‘I’m Dying Every Day’: Air India Crash Lone Survivor Begs for Lifeline;Vishwas Kumar Ramesh, trapped in Leicester silence
Digital Desk
          Vishwas Kumar Ramesh, the only soul to crawl from the flaming wreck of Air India flight AI171, told reporters yesterday his miracle escape now feels like “a curse that won’t end.”
Seated in 11A on the Ahmedabad–London Boeing 787 that nosedived into a medical hostel on June 12, the 40-year-old British-Indian kicked open a fuselage tear, fracturing legs, shoulders and spine while his brother Ajay burned beside him. Five months on, he cannot walk unaided, drive or speak to his three-year-old son.
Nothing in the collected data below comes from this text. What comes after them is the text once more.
-- ==== Sys2Proof/Laws/Step.lean ====
section
/-! SUPPORT. What a step can find, how the frame step sees one unit only, and how runs unfold. -/

namespace Sys2Proof.Machine

/-- No operation is in progress. -/
theorem busy_eq_false {s : State} : s.busy = false ↔ s.report = none ∧ ¬ s.cursor < s.rx.length := by
  simp [State.busy, Option.isSome_eq_false_iff]

/-! ### Fetching -/

/-- Everything `fetch` can find, with the condition it finds it under. -/
theorem fetch_cases (s : State) :
    fetch s = .idle
    ∨ (∃ r, s.pending = .reset :: r ∧ fetch s = .reset r)
    ∨ (∃ bs r, s.pending = .operation bs :: r ∧ s.busy = false
        ∧ fetch s = .bytes .op bs { s with pending := r })
    ∨ (s.report = none ∧ s.cursor < s.rx.length ∧ fetch s = .bytes .wire (s.rx.drop s.cursor) s)
    ∨ (∃ p, s.report = some p ∧ fetch s = .bytes .report p { s with report := none }) := by
  unfold fetch
  split
  · rename_i r h; exact .inr (.inl ⟨r, h, rfl⟩)
  · rename_i hh
    unfold fetchInstruction
    split
    · rename_i p h; exact .inr (.inr (.inr (.inr ⟨p, h, rfl⟩)))
    · rename_i h
      split
      · rename_i hc; exact .inr (.inr (.inr (.inl ⟨h, hc, rfl⟩)))
      · rename_i hc
        unfold fetchOperation
        split
        · rename_i bs r hp; exact .inr (.inr (.inl ⟨bs, r, hp, busy_eq_false.2 ⟨h, hc⟩, rfl⟩))
        · rename_i r hp; exact absurd hp (hh r)
        · exact .inl rfl

/-- The one rejection that has a next state. -/
theorem reject_eq_next {e : DecodeError} {bs : List Byte} {s t : State} (h : reject e bs s = .next t) :
    t = answer (applyReport bs s.st) s := by
  cases e <;> simp [reject] at h
  simp only [applyNoUnit, whenDsp_eq_next] at h
  obtain ⟨_, h⟩ := h
  cases h
  rfl

/-! ### The frame step sees the unit at the cursor and nothing else -/

theorem byteAt_drop (s : List Byte) (c k : Nat) : byteAt s (c + k) = byteAt (s.drop c) k := by
  simp [byteAt, List.getD_eq_getElem?_getD]

theorem memRead_drop (s : List Byte) (c a n : Nat) : memRead s (c + a) n = memRead (s.drop c) a n := by
  simp [memRead]

theorem wholeFrame_drop (s : List Byte) (c L : Nat) (cond : CondSet) :
    wholeFrame s c L cond = { wholeFrame (s.drop c) 0 L cond with start := c } := by
  have e1 := memRead_drop s c 3 L
  have e2 := memRead_drop s c 0 (3 + L - 2)
  simp only [Nat.add_zero] at e2
  unfold wholeFrame reportRecord
  simp only [e1, e2, Nat.zero_add]
  split_ifs <;> rfl

/-- A frame step at a cursor is the frame step at the front of what is left, moved on. -/
theorem decFrame_drop {s : List Byte} {c : Nat} (h : c ≤ s.length) :
    decFrame s c
      = ({ (decFrame (s.drop c) 0).1 with start := c + (decFrame (s.drop c) 0).1.start },
         c + (decFrame (s.drop c) 0).2) := by
  have e0 := memRead_drop s c 0 2
  simp only [Nat.add_zero] at e0
  unfold decFrame
  simp only [wholeFrame_drop s c, e0, byteAt_drop s c 2, List.length_drop, Nat.zero_add, Nat.sub_zero]
  by_cases h1 : s.length - c < 3
  · simp only [h1, if_true]; simp; omega
  · simp only [h1, if_false]
    have h3 : s.length < c + 3 + u8 (byteAt (s.drop c) 2) ↔ s.length - c < 3 + u8 (byteAt (s.drop c) 2) := by
      omega
    simp only [h3]
    split
    · simp; omega
    · have : ∀ L cond, (wholeFrame (s.drop c) 0 L cond).start = 0 := by
        intro L cond
        unfold wholeFrame reportRecord
        dsimp only
        split_ifs <;> rfl
      simp [this]; omega

/-- A frame step at the front looks at no byte past the unit there. -/
theorem decFrame_take_unitLength (r : List Byte) : decFrame r 0 = decFrame (r.take (unitLength r)) 0 := by
  by_cases h1 : r.length < 3
  · simp [unitLength, h1, List.take_of_length_le]
  · by_cases h2 : r.length < 3 + (byteAt r 2).toNat
    · have : unitLength r = r.length := by simp [unitLength, h1]; omega
      rw [this]; simp
    · have hu : unitLength r = 3 + (byteAt r 2).toNat := by simp [unitLength, h1]; omega
      rw [hu]
      generalize hL : (byteAt r 2).toNat = L at *
      have hb : byteAt (r.take (3 + L)) 2 = byteAt r 2 := by
        simp [byteAt, List.getD_eq_getElem?_getD, List.getElem?_take]; rw [if_pos (by omega)]
      have hm : ∀ a n, a + n ≤ 3 + L → memRead (r.take (3 + L)) a n = memRead r a n := by
        intro a n h; simp [memRead, List.drop_take, List.take_take]; omega
      have hlen : (r.take (3 + L)).length = 3 + L := by simp; omega
      unfold decFrame
      simp only [hlen, Nat.sub_zero, Nat.zero_add, h1, if_false, hb, u8, hL]
      rw [if_neg (by omega), if_neg (by omega), if_neg (by omega), hm 0 2 (by omega)]
      unfold wholeFrame
      simp only [Nat.zero_add]
      by_cases hL2 : L < 2
      · simp [hL2]
      · simp only [hL2, if_false]
        rw [hm 3 L (by omega), hm 0 (3 + L - 2) (by omega)]

/-- One pass of DEC.BUF's loop is the step of the unit at the cursor. -/
theorem frameStep_eq_unitStep {s : State} (h : s.cursor ≤ s.rx.length) :
    frameStep s = unitStep ((s.rx.drop s.cursor).take (unitLength (s.rx.drop s.cursor))) s := by
  unfold frameStep unitStep
  rw [decFrame_drop h, decFrame_take_unitLength]

/-- Every wire unit, whichever row of the table it is, is executed as a unit. -/
theorem exec_classifyUnit (u : List Byte) (s : State) : exec (classifyUnit u) s = .next (unitStep u s) := by
  unfold classifyUnit
  split
  · rename_i h
    have := commandUnit_of_isCommandUnit h
    unfold classifyCommand
    conv_rhs => rw [this]
    split_ifs with h1 h2 h3
    · simp only [exec, execWCmdPwr, h1]; rfl
    · simp only [exec, execWCmdBrt, h2]; rfl
    · simp only [exec, execWCmdCct, h3]; rfl
    · rfl
  · split
    · rename_i h; subst h; rfl
    · rfl

/-! ### Runs -/

/-- One step of a run that answers a next state. -/
theorem run_succ {M : Host.Core} (n : Nat) {s s' : M.State} (h : M.step s = .next s') :
    M.run (n + 1) s = M.run n s' := by
  simp [Host.Core.run, h]

end Sys2Proof.Machine
end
“I wake screaming. My wife sleeps on the sofa. My mother hasn’t eaten properly since,” Ramesh whispered from the darkened living room of his Leicester home. Their Diu fish farm once the family’s pandemic pivot from garments lies abandoned; no one is left to haul nets.
Retired solicitor Radd Seiger, now the family’s voice, fired a letter to Air India CEO Campbell Wilson demanding a bespoke welfare package. The airline’s £21,500 interim cheque identical to bereaved families’ covers “barely two months of private therapy the NHS can’t provide,” Seiger said.
Air India insists 95 per cent of kin have received the same advance and Tata executives are scheduling personal visits. A sit-down with Ramesh is “imminent,” a spokesman added.
Back in Diu, father Rameshbhai keeps vigil outside his son’s empty childhood room. “One boy gone, one boy broken,” he said. Cousin Sunny reports nightly 3 a.m. terrors: “He bolts upright, yelling Ajay’s name.”
With the AAIB probe still pinning blame on dual-engine cutoff, Montreal Convention caps loom at £130,000 unless wilful neglect is proven. Seiger wants Air India to bypass courts and fund physio, counselling and income replacement now.